Stored dataset items ::
------------------------------------------------------------

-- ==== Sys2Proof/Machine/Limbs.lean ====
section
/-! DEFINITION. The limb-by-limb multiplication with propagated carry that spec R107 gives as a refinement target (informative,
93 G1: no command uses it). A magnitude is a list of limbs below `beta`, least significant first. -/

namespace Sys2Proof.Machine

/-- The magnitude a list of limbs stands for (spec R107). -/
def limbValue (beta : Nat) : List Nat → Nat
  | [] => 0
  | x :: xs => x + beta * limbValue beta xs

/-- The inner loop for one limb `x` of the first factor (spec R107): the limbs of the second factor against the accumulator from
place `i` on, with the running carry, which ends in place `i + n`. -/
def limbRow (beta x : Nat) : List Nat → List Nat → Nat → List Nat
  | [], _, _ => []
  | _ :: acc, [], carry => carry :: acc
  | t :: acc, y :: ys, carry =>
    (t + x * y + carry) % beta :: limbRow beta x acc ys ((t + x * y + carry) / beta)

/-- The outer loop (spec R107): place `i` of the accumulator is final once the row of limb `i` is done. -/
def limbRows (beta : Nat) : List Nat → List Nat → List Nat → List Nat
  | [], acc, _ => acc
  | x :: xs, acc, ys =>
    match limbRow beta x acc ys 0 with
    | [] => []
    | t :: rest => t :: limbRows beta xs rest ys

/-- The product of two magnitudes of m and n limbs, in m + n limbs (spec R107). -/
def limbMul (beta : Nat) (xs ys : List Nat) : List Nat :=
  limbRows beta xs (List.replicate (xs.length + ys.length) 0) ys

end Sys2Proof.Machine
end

------------------------------------------------------------

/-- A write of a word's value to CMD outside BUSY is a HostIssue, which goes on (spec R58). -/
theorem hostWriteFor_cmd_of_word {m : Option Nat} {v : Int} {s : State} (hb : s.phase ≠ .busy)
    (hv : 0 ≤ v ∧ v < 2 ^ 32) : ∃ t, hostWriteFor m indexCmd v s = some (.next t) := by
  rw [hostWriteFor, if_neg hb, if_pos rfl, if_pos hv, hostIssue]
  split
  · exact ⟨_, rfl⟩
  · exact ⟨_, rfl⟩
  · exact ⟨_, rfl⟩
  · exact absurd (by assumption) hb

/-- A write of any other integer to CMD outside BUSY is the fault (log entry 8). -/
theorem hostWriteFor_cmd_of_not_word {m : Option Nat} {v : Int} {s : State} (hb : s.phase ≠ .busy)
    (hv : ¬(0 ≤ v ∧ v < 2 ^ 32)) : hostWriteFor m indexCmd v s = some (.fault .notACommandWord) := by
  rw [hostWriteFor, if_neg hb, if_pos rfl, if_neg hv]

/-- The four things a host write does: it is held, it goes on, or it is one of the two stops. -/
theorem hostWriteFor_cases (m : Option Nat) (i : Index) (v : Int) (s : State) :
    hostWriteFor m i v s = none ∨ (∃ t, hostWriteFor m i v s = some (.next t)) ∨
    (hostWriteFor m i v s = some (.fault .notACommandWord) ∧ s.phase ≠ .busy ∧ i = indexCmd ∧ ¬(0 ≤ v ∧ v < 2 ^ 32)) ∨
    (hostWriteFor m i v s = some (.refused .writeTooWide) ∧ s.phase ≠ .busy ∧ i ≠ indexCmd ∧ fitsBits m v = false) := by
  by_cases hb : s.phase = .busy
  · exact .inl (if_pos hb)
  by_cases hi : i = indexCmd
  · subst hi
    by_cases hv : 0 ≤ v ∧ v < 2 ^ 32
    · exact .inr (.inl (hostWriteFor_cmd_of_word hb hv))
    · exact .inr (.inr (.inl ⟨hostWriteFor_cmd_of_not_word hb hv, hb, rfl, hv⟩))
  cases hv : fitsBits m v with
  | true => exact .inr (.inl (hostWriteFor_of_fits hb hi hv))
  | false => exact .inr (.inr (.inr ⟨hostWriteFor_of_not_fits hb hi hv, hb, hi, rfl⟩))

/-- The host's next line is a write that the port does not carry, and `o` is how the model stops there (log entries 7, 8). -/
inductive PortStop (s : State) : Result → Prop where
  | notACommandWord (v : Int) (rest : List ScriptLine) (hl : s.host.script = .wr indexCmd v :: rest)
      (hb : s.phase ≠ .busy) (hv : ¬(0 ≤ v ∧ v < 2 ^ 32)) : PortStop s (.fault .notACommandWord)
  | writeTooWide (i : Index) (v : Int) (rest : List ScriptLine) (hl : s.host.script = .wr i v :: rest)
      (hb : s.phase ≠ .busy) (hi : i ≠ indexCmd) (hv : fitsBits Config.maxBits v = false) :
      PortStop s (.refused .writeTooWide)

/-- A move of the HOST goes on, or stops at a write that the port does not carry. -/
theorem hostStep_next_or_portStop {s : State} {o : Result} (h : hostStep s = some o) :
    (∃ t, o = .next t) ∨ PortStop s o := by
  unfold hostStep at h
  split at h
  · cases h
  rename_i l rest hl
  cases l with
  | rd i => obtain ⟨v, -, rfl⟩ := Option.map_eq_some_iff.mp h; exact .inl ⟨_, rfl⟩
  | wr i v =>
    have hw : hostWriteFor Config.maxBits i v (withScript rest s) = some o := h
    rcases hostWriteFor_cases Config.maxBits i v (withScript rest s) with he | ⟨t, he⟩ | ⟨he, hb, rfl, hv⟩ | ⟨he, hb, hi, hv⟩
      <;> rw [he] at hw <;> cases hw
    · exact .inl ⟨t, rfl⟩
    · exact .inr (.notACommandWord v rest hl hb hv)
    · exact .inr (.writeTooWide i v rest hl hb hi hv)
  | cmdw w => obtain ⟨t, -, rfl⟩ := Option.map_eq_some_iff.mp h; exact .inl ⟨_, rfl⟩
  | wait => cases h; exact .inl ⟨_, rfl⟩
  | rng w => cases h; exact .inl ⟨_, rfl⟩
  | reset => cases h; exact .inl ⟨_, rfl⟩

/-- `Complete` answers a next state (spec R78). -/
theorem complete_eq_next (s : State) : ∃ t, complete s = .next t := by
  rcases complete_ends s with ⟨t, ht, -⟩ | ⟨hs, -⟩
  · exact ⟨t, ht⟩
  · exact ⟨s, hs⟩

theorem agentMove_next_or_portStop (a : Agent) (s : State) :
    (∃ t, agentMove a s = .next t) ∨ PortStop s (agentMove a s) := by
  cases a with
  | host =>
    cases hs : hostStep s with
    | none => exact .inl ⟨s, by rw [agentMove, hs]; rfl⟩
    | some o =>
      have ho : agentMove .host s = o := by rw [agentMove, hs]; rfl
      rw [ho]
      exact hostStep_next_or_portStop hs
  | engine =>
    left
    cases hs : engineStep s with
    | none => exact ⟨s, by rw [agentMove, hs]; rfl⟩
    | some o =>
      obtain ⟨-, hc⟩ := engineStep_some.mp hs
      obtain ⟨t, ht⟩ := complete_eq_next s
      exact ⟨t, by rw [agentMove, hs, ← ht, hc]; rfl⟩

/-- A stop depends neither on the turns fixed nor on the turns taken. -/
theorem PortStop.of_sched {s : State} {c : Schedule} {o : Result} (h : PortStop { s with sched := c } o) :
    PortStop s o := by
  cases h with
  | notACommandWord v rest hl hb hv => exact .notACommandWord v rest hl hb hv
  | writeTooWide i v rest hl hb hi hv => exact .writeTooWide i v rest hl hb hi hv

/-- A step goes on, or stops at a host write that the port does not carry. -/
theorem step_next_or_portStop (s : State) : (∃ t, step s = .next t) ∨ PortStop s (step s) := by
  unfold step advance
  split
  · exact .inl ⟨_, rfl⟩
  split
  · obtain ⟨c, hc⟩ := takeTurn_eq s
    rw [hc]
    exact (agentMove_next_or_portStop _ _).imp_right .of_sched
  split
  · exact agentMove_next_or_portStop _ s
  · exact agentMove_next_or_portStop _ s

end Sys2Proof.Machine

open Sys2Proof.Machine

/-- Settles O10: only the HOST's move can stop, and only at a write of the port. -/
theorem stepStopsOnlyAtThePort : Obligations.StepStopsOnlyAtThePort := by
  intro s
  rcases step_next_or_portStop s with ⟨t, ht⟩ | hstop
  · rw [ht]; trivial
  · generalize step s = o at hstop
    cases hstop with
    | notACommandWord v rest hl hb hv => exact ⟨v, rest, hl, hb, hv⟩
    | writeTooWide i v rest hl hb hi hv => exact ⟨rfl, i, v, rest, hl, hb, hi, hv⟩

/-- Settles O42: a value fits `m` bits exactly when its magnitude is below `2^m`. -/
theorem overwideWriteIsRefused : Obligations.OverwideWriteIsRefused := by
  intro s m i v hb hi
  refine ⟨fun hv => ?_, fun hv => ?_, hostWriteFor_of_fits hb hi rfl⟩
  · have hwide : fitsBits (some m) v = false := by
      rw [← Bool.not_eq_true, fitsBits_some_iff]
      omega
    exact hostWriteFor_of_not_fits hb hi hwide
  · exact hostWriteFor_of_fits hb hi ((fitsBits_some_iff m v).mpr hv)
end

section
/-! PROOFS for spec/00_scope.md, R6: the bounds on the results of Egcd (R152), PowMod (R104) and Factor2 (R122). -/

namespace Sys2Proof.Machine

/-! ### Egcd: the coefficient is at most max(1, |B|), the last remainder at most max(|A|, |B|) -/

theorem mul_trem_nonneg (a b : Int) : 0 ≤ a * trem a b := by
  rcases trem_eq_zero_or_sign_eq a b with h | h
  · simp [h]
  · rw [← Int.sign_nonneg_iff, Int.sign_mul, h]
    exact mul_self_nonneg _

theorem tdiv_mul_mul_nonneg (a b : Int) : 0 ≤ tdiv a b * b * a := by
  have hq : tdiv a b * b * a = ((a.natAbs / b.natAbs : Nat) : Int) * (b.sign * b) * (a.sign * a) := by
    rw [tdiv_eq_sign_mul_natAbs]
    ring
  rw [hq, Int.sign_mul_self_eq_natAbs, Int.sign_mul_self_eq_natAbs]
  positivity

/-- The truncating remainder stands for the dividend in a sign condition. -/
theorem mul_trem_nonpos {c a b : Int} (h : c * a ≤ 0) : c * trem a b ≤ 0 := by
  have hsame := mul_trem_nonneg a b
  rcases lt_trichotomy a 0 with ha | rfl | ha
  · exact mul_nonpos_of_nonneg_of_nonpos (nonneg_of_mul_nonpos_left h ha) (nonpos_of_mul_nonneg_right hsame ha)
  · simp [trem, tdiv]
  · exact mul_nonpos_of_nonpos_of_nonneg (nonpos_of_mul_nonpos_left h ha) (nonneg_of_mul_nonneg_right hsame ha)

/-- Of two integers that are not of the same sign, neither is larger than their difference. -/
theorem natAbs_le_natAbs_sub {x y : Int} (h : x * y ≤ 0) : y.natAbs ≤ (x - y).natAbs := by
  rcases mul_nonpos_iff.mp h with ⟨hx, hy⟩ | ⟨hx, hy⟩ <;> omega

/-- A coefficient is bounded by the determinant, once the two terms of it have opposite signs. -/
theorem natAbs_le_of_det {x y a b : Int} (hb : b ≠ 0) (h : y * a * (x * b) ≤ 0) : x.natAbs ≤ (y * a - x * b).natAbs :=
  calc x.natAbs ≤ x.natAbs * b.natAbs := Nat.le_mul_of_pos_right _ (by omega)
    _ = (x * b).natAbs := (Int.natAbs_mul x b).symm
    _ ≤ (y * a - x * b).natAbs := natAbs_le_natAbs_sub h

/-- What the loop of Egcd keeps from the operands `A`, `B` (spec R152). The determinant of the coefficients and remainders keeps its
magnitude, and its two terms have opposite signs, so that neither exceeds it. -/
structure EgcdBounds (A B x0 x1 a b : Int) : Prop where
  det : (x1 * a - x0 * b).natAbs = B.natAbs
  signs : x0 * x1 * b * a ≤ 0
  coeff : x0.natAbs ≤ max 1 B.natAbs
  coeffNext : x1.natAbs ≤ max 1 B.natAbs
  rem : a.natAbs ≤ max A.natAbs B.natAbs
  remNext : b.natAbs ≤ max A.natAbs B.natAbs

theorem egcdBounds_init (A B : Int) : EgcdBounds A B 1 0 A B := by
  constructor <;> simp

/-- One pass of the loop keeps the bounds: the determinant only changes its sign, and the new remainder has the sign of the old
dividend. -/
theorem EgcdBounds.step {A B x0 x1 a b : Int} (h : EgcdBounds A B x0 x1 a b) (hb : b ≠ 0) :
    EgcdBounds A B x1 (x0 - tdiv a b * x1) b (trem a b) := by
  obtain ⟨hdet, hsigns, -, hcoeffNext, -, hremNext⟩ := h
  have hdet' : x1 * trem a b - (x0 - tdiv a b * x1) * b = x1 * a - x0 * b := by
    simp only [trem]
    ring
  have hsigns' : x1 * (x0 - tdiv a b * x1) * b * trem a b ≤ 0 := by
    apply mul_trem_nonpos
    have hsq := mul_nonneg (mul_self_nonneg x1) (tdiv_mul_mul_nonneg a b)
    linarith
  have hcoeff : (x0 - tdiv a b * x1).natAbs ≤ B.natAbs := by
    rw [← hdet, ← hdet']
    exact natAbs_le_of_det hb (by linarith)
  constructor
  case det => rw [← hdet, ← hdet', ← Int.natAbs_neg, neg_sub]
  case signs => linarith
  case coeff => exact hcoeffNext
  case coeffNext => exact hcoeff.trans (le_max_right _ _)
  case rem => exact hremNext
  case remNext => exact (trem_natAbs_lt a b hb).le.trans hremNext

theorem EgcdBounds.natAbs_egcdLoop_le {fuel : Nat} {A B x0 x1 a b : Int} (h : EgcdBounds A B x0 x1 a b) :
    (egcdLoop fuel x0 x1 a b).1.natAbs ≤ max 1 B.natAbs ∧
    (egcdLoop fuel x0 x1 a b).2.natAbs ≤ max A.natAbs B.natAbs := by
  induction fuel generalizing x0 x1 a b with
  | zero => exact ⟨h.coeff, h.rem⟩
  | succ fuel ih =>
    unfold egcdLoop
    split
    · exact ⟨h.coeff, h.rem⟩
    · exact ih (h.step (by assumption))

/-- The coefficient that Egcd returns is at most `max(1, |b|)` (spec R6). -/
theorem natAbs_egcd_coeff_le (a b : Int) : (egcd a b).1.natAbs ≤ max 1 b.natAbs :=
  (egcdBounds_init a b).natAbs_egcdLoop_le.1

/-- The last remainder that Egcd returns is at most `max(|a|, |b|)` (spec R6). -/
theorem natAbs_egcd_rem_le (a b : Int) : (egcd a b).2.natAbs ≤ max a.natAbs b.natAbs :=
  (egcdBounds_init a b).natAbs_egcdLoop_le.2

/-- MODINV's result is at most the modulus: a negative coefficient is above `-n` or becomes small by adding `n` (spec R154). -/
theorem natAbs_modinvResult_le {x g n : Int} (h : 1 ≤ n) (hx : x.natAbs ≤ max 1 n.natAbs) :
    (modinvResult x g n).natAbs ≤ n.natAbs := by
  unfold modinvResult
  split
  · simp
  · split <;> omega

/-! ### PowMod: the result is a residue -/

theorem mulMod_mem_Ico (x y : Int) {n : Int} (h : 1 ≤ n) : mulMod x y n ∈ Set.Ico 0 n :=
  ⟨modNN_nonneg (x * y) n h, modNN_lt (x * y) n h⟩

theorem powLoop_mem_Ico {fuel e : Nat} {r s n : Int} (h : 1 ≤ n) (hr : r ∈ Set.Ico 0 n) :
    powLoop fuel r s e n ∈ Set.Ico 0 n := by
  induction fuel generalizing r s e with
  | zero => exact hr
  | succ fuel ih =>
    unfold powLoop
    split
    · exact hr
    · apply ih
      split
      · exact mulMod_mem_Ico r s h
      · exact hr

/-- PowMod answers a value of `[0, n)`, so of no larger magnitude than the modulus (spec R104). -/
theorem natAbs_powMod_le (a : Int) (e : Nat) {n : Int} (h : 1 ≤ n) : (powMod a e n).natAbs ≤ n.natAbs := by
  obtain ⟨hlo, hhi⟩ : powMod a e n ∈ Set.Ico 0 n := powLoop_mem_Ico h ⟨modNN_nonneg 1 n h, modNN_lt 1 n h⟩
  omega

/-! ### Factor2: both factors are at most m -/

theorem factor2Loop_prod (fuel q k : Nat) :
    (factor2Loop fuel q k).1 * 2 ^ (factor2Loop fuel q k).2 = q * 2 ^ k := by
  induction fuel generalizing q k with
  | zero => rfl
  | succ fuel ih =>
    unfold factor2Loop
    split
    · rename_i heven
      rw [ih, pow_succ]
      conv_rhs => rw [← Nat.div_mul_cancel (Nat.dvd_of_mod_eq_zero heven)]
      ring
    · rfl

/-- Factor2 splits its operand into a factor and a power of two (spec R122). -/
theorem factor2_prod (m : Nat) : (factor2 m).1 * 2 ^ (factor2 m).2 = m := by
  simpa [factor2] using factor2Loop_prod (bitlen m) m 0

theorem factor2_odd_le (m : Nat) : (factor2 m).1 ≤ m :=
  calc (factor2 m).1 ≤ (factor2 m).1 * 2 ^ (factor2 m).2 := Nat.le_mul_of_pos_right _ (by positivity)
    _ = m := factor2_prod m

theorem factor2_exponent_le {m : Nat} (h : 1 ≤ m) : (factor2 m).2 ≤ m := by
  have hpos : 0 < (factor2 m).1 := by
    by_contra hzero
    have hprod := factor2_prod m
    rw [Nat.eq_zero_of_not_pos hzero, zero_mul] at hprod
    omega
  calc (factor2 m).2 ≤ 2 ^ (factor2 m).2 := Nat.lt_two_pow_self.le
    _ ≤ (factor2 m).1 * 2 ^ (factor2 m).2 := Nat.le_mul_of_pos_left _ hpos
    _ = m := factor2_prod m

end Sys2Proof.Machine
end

------------------------------------------------------------

Assignment :: Take the lines above from the one containing "-- ==== Sys2Proof/Machine/Limbs.lean" to the one containing "def limbRow (beta" and retype them exactly, both ends included, with nothing added.

Reply to the task ::
-- ==== Sys2Proof/Machine/Limbs.lean ====
section
/-! DEFINITION. The limb-by-limb multiplication with propagated carry that spec R107 gives as a refinement target (informative,
93 G1: no command uses it). A magnitude is a list of limbs below `beta`, least significant first. -/

namespace Sys2Proof.Machine

/-- The magnitude a list of limbs stands for (spec R107). -/
def limbValue (beta : Nat) : List Nat → Nat
  | [] => 0
  | x :: xs => x + beta * limbValue beta xs

/-- The inner loop for one limb `x` of the first factor (spec R107): the limbs of the second factor against the accumulator from
place `i` on, with the running carry, which ends in place `i + n`. -/
def limbRow (beta x : Nat) : List Nat → List Nat → Nat → List Nat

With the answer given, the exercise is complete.